Directions for this task -> Only one stretch of the data below should be repeated: the lines from the line containing "(.cwait, smp .b32" through the line containing "(.fadd, smp .f32", inclusive, exactly as they are.

Records for this task ->
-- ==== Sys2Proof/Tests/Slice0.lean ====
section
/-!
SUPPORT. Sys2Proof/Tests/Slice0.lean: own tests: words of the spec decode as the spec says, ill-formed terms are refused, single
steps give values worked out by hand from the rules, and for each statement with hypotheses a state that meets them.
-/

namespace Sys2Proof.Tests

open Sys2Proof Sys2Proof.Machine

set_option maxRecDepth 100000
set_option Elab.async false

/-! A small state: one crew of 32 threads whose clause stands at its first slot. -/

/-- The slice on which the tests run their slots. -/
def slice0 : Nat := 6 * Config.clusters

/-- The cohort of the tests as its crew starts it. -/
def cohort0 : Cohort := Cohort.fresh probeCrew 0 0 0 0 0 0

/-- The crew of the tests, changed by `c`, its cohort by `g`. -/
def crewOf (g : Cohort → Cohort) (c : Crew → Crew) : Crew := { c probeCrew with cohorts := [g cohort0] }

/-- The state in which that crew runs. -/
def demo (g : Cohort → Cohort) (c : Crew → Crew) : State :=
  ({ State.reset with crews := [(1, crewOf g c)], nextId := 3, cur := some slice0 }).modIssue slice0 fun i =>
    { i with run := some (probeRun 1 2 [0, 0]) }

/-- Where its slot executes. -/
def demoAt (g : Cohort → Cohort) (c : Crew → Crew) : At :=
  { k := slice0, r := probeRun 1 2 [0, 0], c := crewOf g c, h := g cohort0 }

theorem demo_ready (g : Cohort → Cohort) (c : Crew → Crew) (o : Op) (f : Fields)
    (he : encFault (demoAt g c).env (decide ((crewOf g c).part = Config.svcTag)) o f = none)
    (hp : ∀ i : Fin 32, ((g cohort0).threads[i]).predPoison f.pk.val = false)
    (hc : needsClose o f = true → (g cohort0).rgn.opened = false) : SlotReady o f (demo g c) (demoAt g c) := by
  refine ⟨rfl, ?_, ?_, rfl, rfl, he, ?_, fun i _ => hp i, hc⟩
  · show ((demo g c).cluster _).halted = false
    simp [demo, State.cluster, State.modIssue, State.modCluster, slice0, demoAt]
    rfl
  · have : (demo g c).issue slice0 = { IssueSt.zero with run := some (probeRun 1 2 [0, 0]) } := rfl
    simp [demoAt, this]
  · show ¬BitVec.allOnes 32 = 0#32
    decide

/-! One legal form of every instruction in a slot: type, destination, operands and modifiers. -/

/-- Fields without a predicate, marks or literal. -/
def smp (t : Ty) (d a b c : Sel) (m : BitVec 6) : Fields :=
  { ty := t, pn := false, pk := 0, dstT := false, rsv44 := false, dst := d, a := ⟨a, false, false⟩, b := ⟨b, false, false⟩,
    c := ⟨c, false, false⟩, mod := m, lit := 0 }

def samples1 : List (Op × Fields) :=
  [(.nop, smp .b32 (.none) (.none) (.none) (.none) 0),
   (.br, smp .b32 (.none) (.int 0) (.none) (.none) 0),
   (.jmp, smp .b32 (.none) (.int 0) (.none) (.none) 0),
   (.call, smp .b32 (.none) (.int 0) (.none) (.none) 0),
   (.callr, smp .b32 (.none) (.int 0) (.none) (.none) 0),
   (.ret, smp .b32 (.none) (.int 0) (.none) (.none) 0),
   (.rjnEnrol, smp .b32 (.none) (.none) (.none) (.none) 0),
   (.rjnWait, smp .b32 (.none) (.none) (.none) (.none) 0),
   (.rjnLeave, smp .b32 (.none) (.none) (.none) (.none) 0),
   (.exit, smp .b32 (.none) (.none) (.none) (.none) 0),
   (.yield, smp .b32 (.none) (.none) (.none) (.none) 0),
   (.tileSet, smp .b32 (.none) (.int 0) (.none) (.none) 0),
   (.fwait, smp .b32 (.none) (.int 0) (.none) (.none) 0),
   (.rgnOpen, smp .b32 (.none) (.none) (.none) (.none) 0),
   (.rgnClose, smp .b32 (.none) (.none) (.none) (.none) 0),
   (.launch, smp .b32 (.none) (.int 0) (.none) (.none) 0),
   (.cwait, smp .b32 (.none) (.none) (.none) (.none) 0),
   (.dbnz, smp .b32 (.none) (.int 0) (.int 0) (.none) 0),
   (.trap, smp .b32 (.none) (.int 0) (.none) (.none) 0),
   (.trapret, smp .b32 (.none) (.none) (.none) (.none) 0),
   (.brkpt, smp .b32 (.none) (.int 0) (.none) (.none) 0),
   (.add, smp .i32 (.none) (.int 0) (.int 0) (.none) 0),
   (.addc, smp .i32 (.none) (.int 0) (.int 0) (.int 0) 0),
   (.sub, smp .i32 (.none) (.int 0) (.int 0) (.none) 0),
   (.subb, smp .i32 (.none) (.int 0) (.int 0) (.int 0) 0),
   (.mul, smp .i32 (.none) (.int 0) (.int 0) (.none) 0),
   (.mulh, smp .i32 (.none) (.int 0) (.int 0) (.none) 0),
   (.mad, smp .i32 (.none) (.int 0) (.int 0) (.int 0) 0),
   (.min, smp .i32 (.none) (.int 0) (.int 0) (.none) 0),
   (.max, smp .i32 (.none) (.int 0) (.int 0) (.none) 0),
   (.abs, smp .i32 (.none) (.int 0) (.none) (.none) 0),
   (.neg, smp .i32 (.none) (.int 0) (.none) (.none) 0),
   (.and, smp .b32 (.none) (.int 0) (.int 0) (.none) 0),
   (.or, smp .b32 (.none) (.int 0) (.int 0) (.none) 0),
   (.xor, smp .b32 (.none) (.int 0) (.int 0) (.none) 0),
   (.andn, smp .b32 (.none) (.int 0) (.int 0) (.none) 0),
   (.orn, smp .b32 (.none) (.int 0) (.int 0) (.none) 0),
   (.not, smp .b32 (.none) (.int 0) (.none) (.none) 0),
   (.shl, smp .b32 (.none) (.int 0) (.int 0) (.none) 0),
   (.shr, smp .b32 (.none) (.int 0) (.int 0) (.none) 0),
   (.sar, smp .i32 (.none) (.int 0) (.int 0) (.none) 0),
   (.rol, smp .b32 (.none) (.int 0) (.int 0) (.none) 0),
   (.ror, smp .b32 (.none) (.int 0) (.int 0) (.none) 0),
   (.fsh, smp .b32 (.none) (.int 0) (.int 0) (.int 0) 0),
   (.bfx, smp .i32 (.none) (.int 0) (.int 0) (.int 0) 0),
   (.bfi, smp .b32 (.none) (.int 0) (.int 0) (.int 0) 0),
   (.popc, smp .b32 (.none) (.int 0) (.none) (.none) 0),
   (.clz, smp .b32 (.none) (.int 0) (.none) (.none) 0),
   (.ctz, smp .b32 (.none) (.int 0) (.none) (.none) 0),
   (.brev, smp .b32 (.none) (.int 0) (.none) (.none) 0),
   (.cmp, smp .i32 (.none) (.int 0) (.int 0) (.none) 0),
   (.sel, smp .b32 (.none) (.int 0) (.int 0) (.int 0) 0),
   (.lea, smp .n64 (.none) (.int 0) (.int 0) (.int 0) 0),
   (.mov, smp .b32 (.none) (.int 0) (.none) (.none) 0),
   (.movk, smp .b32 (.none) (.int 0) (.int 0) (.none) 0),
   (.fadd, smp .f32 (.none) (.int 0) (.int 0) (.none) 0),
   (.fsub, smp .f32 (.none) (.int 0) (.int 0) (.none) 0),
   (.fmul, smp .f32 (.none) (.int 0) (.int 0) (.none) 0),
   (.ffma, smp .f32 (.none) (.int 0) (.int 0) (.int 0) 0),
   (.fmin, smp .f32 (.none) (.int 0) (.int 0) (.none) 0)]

Answer to the exercise ->
   (.cwait, smp .b32 (.none) (.none) (.none) (.none) 0),
   (.dbnz, smp .b32 (.none) (.int 0) (.int 0) (.none) 0),
   (.trap, smp .b32 (.none) (.int 0) (.none) (.none) 0),
   (.trapret, smp .b32 (.none) (.none) (.none) (.none) 0),
   (.brkpt, smp .b32 (.none) (.int 0) (.none) (.none) 0),
   (.add, smp .i32 (.none) (.int 0) (.int 0) (.none) 0),
   (.addc, smp .i32 (.none) (.int 0) (.int 0) (.int 0) 0),
   (.sub, smp .i32 (.none) (.int 0) (.int 0) (.none) 0),
   (.subb, smp .i32 (.none) (.int 0) (.int 0) (.int 0) 0),
   (.mul, smp .i32 (.none) (.int 0) (.int 0) (.none) 0),
   (.mulh, smp .i32 (.none) (.int 0) (.int 0) (.none) 0),
   (.mad, smp .i32 (.none) (.int 0) (.int 0) (.int 0) 0),
   (.min, smp .i32 (.none) (.int 0) (.int 0) (.none) 0),
   (.max, smp .i32 (.none) (.int 0) (.int 0) (.none) 0),
   (.abs, smp .i32 (.none) (.int 0) (.none) (.none) 0),
   (.neg, smp .i32 (.none) (.int 0) (.none) (.none) 0),
   (.and, smp .b32 (.none) (.int 0) (.int 0) (.none) 0),
   (.or, smp .b32 (.none) (.int 0) (.int 0) (.none) 0),
   (.xor, smp .b32 (.none) (.int 0) (.int 0) (.none) 0),
   (.andn, smp .b32 (.none) (.int 0) (.int 0) (.none) 0),
   (.orn, smp .b32 (.none) (.int 0) (.int 0) (.none) 0),
   (.not, smp .b32 (.none) (.int 0) (.none) (.none) 0),
   (.shl, smp .b32 (.none) (.int 0) (.int 0) (.none) 0),
   (.shr, smp .b32 (.none) (.int 0) (.int 0) (.none) 0),
   (.sar, smp .i32 (.none) (.int 0) (.int 0) (.none) 0),
   (.rol, smp .b32 (.none) (.int 0) (.int 0) (.none) 0),
   (.ror, smp .b32 (.none) (.int 0) (.int 0) (.none) 0),
   (.fsh, smp .b32 (.none) (.int 0) (.int 0) (.int 0) 0),
   (.bfx, smp .i32 (.none) (.int 0) (.int 0) (.int 0) 0),
   (.bfi, smp .b32 (.none) (.int 0) (.int 0) (.int 0) 0),
   (.popc, smp .b32 (.none) (.int 0) (.none) (.none) 0),
   (.clz, smp .b32 (.none) (.int 0) (.none) (.none) 0),
   (.ctz, smp .b32 (.none) (.int 0) (.none) (.none) 0),
   (.brev, smp .b32 (.none) (.int 0) (.none) (.none) 0),
   (.cmp, smp .i32 (.none) (.int 0) (.int 0) (.none) 0),
   (.sel, smp .b32 (.none) (.int 0) (.int 0) (.int 0) 0),
   (.lea, smp .n64 (.none) (.int 0) (.int 0) (.int 0) 0),
   (.mov, smp .b32 (.none) (.int 0) (.none) (.none) 0),
   (.movk, smp .b32 (.none) (.int 0) (.int 0) (.none) 0),
   (.fadd, smp .f32 (.none) (.int 0) (.int 0) (.none) 0),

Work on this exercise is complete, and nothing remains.